That all sounds great to me.  I'll be free the weekend of the 11th (also the 4th but that's obviously out).


----------



## lowlife (Apr 11, 2015)

Had to look up TnT thought maybe it was a burger joint. Its not, and looks interesting. If I can make it I'd be up for bringing a salad, dessert, or whatever as well. Since my knowledge is very limited I can learn something about anything just by showing up, keeping my mouth shut and listening.


----------



## RVJimD (Apr 12, 2015)

It all sounds good to this noob!  I hope I can make it.

Jim


----------



## Terrywerm (Apr 12, 2015)

Sounds good to me, though I doubt you will be able to fit all of those activities into a single day, especially if the turnout is good. Just as a planning note, a primer on black powder safety and use for those interested in making cannons, etc, would take an hour all by itself at minimum, without even talking about machining.


----------



## RVJimD (Apr 12, 2015)

I know you probably don't need more topics but, if I can attend, I might bring a couple small samples of stock material with the noob question of "what type of steel is this?” and a short discussion and possibly a few simple grinder spark tests or whatever to help learn how to do this sort of identification.  

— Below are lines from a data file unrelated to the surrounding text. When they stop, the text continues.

-- ==== Sys2Proof/Machine/Operands.lean ====
section
/-! DEFINITION. The operands every function takes from the strap image: how a reading becomes a code (chapter 03) and
what each code of each coded pin means (chapter 04), with the configuration echo body. -/

namespace Sys2Proof.Machine
open Sys2Proof

/-! ### From a reading to a code (R78, R86, R96) -/

/-- The bands of codes 0 to 14, in ohms (R78). -/
def bandTable : List (Nat × Nat) :=
  [(0, 199), (920, 1080), (1380, 1620), (1886, 2214), (2521, 2959), (3284, 3856), (4269, 5011), (5557, 6523),
   (7240, 8500), (9384, 11016), (12236, 14364), (16008, 18792), (20792, 24408), (27692, 32508), (36984, 43416)]

/-- The code a reading decodes to; none is ambiguous (R78). Code 15 has no upper limit. -/
def decodeReading (r : Nat) : Option Nat :=
  if 48000 ≤ r then some 15 else bandTable.findIdx? fun b => decide (b.1 ≤ r) && decide (r ≤ b.2)

/-- The highest code whose band lower limit lies at or below the reading (R96). -/
def floorCode (r : Nat) : Nat :=
  if 48000 ≤ r then 15 else (bandTable.filter fun b => decide (b.1 ≤ r)).length - 1

/-- A reading in ohms, saturating at 0xFFFF (R95). -/
def sat16 (r : Nat) : BitVec 16 := BitVec.ofNat 16 (min r 0xFFFF)

/-- A count in 32 bits, saturating. -/
def sat32 (r : Nat) : BitVec 32 := BitVec.ofNat 32 (min r 0xFFFFFFFF)

/-- The safe-default code of a coded pin: 0 for CFG_N (index 12), 15 for every other (R137). -/
def safeCode (pin : Nat) : BitVec 4 := if pin = 12 then 0 else 15

/-- The image of one coded pin from its two readings; `failed` when the strap read failed (R79, R91 to R93, R95, R96). -/
def pinImage (failed : Bool) (pin r1 r2 : Nat) : PinImage :=
  let c1 := decodeReading r1
  let amb := failed || c1.isNone || !(c1 == decodeReading r2)
  let raw : BitVec 4 := if failed then 0 else BitVec.ofNat 4 (c1.getD (floorCode r1))
  { raw := raw, applied := if amb then safeCode pin else raw, amb := amb, reading := sat16 r1 }

/-- The strap read has failed: a check reading lies outside its code's band (R87). -/
def strapReadFailed (r : StrapRead) : Bool :=
  !(decodeReading r.check1Low == some 4 && decodeReading r.check2Low == some 4 &&
    decodeReading r.check1High == some 12 && decodeReading r.check2High == some 12)

/-! ### Applied codes (R107) -/

def Strap.code (p : Strap) (pin : Nat) : Nat := (p.pins[pin]?.map fun i => i.applied.toNat).getD (safeCode pin).toNat

def State.code (s : State) (pin : Nat) : Nat := s.strap.code pin

/-- An entry of a code table; every table below has an entry for each of the 16 codes (R108). -/
def pick (t : List Nat) (i : Nat) : Nat := t.getD i 0

def pickInt (t : List Int) (i : Nat) : Int := t.getD i 0

/-! ### CFG_A to CFG_D (R109 to R116) -/

/-- REFIN as word 0 encodes it: 0 = 5, 1 = 10, 2 = 20, 3 = 25, 4 = 50, 5 = 100 MHz (R109, R143). -/
def State.refinField (s : State) : Nat := pick [0, 2, 3, 4, 5, 0, 1, 2, 3, 4, 5, 1, 3, 4, 5, 1] (s.code 0)

/-- REFIN period in qps (R38). -/
def State.refinPeriod (s : State) : Nat := pick [800000, 400000, 200000, 160000, 80000, 40000] s.refinField

/-- PPS use: 0 off, 1 epoch alignment, 2 epoch alignment with check (R109). -/
def State.ppsUse (s : State) : Nat := if s.code 0 ≤ 4 ∨ s.code 0 = 15 then 0 else if s.code 0 ≤ 10 then 1 else 2

/-- Auto-level threshold mode: CFG_B bit 2 (R110). -/
def State.autoLevel (s : State) : Bool := (s.code 1).testBit 2

/-- DC coupling: CFG_B bit 1 (R110). -/
def State.dcCoupled (s : State) : Bool := (s.code 1).testBit 1

/-- The preset threshold in mV (R111). -/
def State.preset (s : State) : Int :=
  pickInt [0, 25, -25, 50, -50, 100, -100, 200, -200, 400, -400, 800, -800, 1200, -1200, 0] (s.code 2)

/-- Time tick rate in units of 0.1 Hz; for angle bases the rate after phase loss (R113, R143). -/
def State.tickRate10 (s : State) : Nat :=
  pick [0, 1, 10, 100, 1000, 100000, 1000000, 10000000, 100000000, 250000000, 10000, 10000, 1000, 100000, 500, 10000]
    (s.code 3)

/-- Tick base: 0 none, 1 time, 2 angle, 3 angle and time (R113, R143). -/
def State.tickBase (s : State) : Nat :=
  if s.code 3 = 0 then 0 else if s.code 3 = 11 then 3 else if s.code 3 = 10 ∨ s.code 3 = 12 ∨ s.code 3 = 13 then 2 else 1

/-- Angle tick placement: 0 none, 1 per angle bin, 2 per turn (R113, R143). -/
def State.anglePlacement (s : State) : Nat :=
  if s.code 3 = 12 then 2 else if s.code 3 = 10 ∨ s.code 3 = 11 ∨ s.code 3 = 13 then 1 else 0

/-- The period in qps of a rate given in units of 0.1 Hz; 0 for no rate. -/
def periodOf (rate10 : Nat) : Nat := if rate10 = 0 then 0 else 40000000000000 / rate10

/-- CFG_D codes 10 to 13 (R144). -/
def State.angleTicks (s : State) : Bool := decide (10 ≤ s.code 3) && decide (s.code 3 ≤ 13)

/-- The output divider of CFG_D codes 7, 8 and 9 (R115). -/
def State.outputDivider (s : State) : Option Nat :=
  if s.code 3 = 7 then some 10 else if s.code 3 = 8 then some 100 else if s.code 3 = 9 then some 250 else none

/-! ### CFG_E to CFG_G (R117 to R121) -/

def State.recipe (s : State) : Nat := s.code 4

/-- Summary interval in units of 0.1 s (R120, R143). -/
def State.interval10 (s : State) : Nat := pick [1, 10, 600, 1000, 6000, 10000, 36000, 100] (s.code 5 % 8)

/-- Summary interval in qps. -/
def State.intervalQps (s : State) : Nat := 400000000000 * s.interval10

/-- Decade spacing of the τ values: CFG_F bit 3 (R120). -/
def State.decade (s : State) : Bool := (s.code 5).testBit 3

/-- Phase base type: 0 none, 1 quadrature, 2 tachometer, 3 sine (R121, R143). -/
def State.phaseType (s : State) : Nat :=
  if s.code 6 = 15 then 0 else if s.code 6 ≤ 4 then 1 else if s.code 6 ≤ 9 then 2 else 3

def State.hasPhase (s : State) : Bool := s.phaseType != 0

/-- log₂ of the angle bins per turn (R121, R143). -/
def State.binsLog2 (s : State) : Nat := pick [4, 6, 8, 6, 8, 4, 6, 8, 6, 8, 4, 6, 8, 6, 8, 0] (s.code 6)

/-- Angle bins per turn. -/
def State.bins (s : State) : Nat := if s.hasPhase then 2 ^ s.binsLog2 else 0

/-- log₂ of the coast length in cycles (R121, R143). -/
def State.coastLog2 (s : State) : Nat := pick [3, 3, 3, 6, 6, 3, 3, 3, 6, 6, 3, 3, 3, 6, 6, 0] (s.code 6)

/-! ### CFG_H to CFG_K (R122 to R124) -/

/-- The code of an output's mode pin: CFG_H for AO0, CFG_J for AO1. -/
def State.aoCode (s : State) (o : OutNo) : Nat := s.code (7 + o.val)

/-- Span: 0 to 6 as word 3 encodes them, 7 off (R122, R143). -/
def State.aoSpan (s : State) (o : OutNo) : Nat := s.aoCode o % 8

def State.aoOff (s : State) (o : OutNo) : Bool := s.aoSpan o == 7

def State.aoMean (s : State) (o : OutNo) : Bool := !s.aoOff o && decide (8 ≤ s.aoCode o)

def State.aoCurrent (s : State) (o : OutNo) : Bool := decide (4 ≤ s.aoSpan o) && decide (s.aoSpan o ≤ 6)

/-- CFG_K[1:0] (R124). -/
def State.aoPairing (s : State) : Nat := s.code 9 % 4

/-- CFG_K[3:2] (R124). -/
def State.aoScale (s : State) : Nat := s.code 9 / 4

/-- What an output follows (R124). -/
inductive AoSource where
  | vector (quadrature : Bool)
  | primary (ch : Chan)
  | dieTemp
deriving DecidableEq, Repr

def State.aoSource (s : State) (o : OutNo) : AoSource :=
  match s.aoPairing with
  | 0 => .vector (o == 1)
  | 1 => if o = 0 then .primary 0 else .dieTemp
  | 2 => if o = 0 then .primary 2 else .primary 3
  | _ => if o = 0 then .primary 0 else .primary 1

/-! ### CFG_L to CFG_P (R125 to R132) -/

/-- Stream lanes: 0 for the port off (R125, R126). -/
def State.lanes (s : State) : Nat := pick [0, 1, 1, 2, 2, 2, 4, 4, 4, 4, 4, 4, 2, 2, 2, 1] (s.code 10)

def State.streamOff (s : State) : Bool := s.code 10 == 0

/-- Lane rate: 0 = 250, 1 = 500, 2 = 1000 Mbit/s (R125, R143). -/
def State.laneRate (s : State) : Nat := pick [0, 1, 2, 0, 1, 2, 0, 1, 2, 2, 1, 0, 2, 1, 0, 0] (s.code 10)

/-- The time of one column: ten bits at the lane rate (R399, R400). -/
def State.columnTime (s : State) : Nat := 40 * Config.ns / 2 ^ s.laneRate

def State.laneReversed (s : State) : Bool := decide (9 ≤ s.code 10) && decide (s.code 10 ≤ 14)

/-- Cabinet split: 0 = 56/8, 1 = 48/16, 2 = 32/32 MiB (R127, R143). -/
def State.split (s : State) : Nat := pick [0, 0, 0, 0, 1, 1, 1, 2, 2, 2, 2, 1, 1, 1, 1, 1] (s.code 11)

/-- Drain order interleaved 1:1 (R127). -/
def State.interleaved (s : State) : Bool := pick [0, 0, 1, 1, 0, 1, 1, 0, 0, 1, 1, 0, 1, 0, 1, 0] (s.code 11) == 1

/-- Close timer: 0 = 1, 1 = 100, 2 = 1000, 3 = 10,000 µs (R127, R143). -/
def State.closeTimer (s : State) : Nat := pick [0, 2, 0, 2, 0, 0, 2, 0, 2, 0, 2, 1, 1, 3, 3, 2] (s.code 11)

/-- Close timer in qps. -/
def State.closeTimerQps (s : State) : Nat := pick [1, 100, 1000, 10000] s.closeTimer * Config.us

/-- Capacity in bytes of a store (R127, R360). -/
def State.capacity (s : State) (st : StoreId) : Nat :=
  match st with
  | .raw => 1048576 * pick [56, 48, 32] s.split
  | .shelf => 1048576 * pick [8, 16, 32] s.split

/-- SEAL (R128). -/
def State.sealed (s : State) : Bool := decide (s.code 12 ≤ 3)

/-- Calibration delta: 0 off, 1 = 0.25, 2 = 0.5, 3 = 1, 4 = 2, 5 = 4, 6 = 8 °C (R128, R143). -/
def State.delta (s : State) : Nat := pick [0, 3, 4, 3, 0, 1, 2, 5, 4, 5, 6, 2, 3, 4, 0, 3] (s.code 12)

/-- The delta in 1/128 °C; none for off. -/
def State.delta128 (s : State) : Option Nat := if s.delta = 0 then none else some (16 * 2 ^ s.delta)

/-- Thermistor type NTC (R128). -/
def State.ntc (s : State) : Bool := pick [0, 0, 0, 1, 0, 0, 0, 1, 0, 0, 0, 1, 1, 1, 1, 0] (s.code 12) == 1

/-- The unit ID (R131). -/
def State.unitId (s : State) : Nat := s.code 13

/-- The unit takes part in the tether (R132). -/
def State.tethered (s : State) : Bool := decide (s.unitId ≤ 7) && s.ppsUse != 0

/-! ### CHn_ID (R134 to R136) -/

def State.chanCode (s : State) (n : Chan) : Nat := s.code (14 + n.val)

/-- The channel is not disabled (R135). -/
def State.enabled (s : State) (n : Chan) : Bool := s.chanCode n != 0

/-- A probe is declared (R134). -/
def State.declared (s : State) (n : Chan) : Bool := decide (1 ≤ s.chanCode n) && decide (s.chanCode n ≤ 14)

/-- Probe attenuation (R134, R136). -/
def State.attenuation (s : State) (n : Chan) : Nat :=
  pick [1, 1, 2, 5, 10, 10, 10, 10, 10, 1, 1, 1, 1, 2, 5, 1] (s.chanCode n)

My local iron store doesn't always seem to know exactly what I grab out of their "drops" bin.

Jim


----------



## rick9345 (Apr 13, 2015)

Baring a catastrophe, I'll be there
T&T and lunch.
Have a great doughnut shop close or willing to take different suggestion.
Rick


----------



## Uglydog (Apr 13, 2015)

We have a date!
Saturday 7/18/2015 (my apologies to anyone for whom Saturday is a holy day).
Dayton MN.
Come very early, and stay very late.

This sounds like a HM Member game spouses/best friends/dance partners are very welcome if they want to play/chat with us. My bride reports that her boss is out for the month of July and she cannot guarantee that she will be available as she has the dubious honor of covering the 24/7/365 department while he is out. 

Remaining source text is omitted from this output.